## Available records
= = =

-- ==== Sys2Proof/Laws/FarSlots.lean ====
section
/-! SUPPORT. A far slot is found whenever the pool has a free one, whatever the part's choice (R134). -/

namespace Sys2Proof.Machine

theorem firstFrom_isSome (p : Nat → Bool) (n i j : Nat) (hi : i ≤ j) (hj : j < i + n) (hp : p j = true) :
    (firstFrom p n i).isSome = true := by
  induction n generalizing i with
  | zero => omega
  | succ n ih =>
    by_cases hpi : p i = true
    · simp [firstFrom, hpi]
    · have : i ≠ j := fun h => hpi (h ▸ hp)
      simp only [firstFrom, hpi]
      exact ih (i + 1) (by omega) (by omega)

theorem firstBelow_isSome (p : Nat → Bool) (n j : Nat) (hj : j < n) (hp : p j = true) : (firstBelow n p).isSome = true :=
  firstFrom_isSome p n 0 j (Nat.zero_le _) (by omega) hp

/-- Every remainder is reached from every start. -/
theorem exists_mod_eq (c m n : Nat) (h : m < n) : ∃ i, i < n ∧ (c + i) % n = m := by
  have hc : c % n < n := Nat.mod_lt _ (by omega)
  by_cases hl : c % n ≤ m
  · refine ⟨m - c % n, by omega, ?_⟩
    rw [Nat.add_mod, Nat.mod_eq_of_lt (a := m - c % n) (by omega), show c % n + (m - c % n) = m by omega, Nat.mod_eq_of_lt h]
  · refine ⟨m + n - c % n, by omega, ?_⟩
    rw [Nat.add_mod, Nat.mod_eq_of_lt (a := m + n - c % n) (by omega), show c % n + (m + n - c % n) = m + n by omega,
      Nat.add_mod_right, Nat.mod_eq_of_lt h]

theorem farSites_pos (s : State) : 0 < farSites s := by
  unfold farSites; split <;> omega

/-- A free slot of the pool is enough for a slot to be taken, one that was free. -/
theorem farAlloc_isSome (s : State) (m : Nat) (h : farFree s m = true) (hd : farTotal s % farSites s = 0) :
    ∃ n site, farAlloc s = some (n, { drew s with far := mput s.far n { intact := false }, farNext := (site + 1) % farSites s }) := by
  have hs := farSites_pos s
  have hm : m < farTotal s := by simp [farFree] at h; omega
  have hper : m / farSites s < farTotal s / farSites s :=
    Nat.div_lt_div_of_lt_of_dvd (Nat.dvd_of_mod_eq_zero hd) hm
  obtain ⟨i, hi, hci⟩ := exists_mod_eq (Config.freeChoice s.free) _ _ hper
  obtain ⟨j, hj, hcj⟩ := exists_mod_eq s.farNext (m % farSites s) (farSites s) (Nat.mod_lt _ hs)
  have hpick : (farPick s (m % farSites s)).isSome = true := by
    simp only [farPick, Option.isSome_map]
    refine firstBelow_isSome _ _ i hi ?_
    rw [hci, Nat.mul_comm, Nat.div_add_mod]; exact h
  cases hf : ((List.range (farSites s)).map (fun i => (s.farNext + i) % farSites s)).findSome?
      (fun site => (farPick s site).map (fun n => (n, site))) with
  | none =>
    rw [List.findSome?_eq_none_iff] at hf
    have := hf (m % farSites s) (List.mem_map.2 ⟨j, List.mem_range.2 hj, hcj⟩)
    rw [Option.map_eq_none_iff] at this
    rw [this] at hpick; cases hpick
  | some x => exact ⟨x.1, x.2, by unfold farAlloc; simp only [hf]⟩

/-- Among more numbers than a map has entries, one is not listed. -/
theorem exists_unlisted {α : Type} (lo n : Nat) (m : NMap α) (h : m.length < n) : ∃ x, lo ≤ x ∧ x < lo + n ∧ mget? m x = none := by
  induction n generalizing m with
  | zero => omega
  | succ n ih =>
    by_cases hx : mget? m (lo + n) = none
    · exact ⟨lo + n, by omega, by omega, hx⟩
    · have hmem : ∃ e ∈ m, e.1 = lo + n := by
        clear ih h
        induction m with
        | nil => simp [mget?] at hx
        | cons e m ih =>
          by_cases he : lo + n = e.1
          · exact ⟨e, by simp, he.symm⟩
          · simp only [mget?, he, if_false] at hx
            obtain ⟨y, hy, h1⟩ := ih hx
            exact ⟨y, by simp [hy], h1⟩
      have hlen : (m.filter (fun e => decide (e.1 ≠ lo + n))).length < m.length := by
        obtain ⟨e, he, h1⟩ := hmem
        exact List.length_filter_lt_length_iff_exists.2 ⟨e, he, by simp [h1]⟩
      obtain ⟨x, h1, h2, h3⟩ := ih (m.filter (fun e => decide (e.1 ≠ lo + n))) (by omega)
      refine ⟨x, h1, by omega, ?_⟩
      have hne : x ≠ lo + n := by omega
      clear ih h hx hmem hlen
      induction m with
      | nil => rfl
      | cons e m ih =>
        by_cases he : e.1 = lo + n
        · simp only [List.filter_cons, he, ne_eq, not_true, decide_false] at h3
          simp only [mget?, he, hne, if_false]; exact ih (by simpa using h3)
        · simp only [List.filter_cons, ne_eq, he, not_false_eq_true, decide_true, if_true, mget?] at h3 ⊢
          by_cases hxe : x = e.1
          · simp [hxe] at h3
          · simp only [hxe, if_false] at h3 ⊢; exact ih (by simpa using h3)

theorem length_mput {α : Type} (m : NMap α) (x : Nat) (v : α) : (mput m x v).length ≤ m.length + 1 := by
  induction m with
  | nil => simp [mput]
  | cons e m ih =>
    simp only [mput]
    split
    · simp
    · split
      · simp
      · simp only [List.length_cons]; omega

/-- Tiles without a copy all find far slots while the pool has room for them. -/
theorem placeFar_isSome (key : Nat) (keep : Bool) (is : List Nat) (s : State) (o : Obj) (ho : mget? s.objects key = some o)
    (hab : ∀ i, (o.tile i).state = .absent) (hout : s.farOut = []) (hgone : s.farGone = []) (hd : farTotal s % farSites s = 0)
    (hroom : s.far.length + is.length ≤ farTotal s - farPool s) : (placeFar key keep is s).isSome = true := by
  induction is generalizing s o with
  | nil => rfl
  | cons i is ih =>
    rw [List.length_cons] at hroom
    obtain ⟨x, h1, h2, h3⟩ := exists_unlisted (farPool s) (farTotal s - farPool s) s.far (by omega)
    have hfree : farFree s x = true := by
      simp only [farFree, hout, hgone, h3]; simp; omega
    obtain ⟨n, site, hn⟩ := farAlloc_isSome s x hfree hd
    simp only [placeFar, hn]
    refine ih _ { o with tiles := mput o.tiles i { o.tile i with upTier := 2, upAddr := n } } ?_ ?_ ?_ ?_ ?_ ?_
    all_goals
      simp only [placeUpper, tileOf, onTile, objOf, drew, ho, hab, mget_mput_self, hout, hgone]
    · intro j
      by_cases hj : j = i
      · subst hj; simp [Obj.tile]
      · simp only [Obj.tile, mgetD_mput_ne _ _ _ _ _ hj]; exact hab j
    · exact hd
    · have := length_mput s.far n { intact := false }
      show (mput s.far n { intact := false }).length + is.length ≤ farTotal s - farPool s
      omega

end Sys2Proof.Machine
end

= = =

## Your instructions
An exact repetition of the material above is required, from its first line through the line holding "exact ih (i + 1) (by omega) (by omega)", with nothing added.

## Output
-- ==== Sys2Proof/Laws/FarSlots.lean ====
section
/-! SUPPORT. A far slot is found whenever the pool has a free one, whatever the part's choice (R134). -/

namespace Sys2Proof.Machine

theorem firstFrom_isSome (p : Nat → Bool) (n i j : Nat) (hi : i ≤ j) (hj : j < i + n) (hp : p j = true) :
    (firstFrom p n i).isSome = true := by
  induction n generalizing i with
  | zero => omega
  | succ n ih =>
    by_cases hpi : p i = true
    · simp [firstFrom, hpi]
    · have : i ≠ j := fun h => hpi (h ▸ hp)
      simp only [firstFrom, hpi]
      exact ih (i + 1) (by omega) (by omega)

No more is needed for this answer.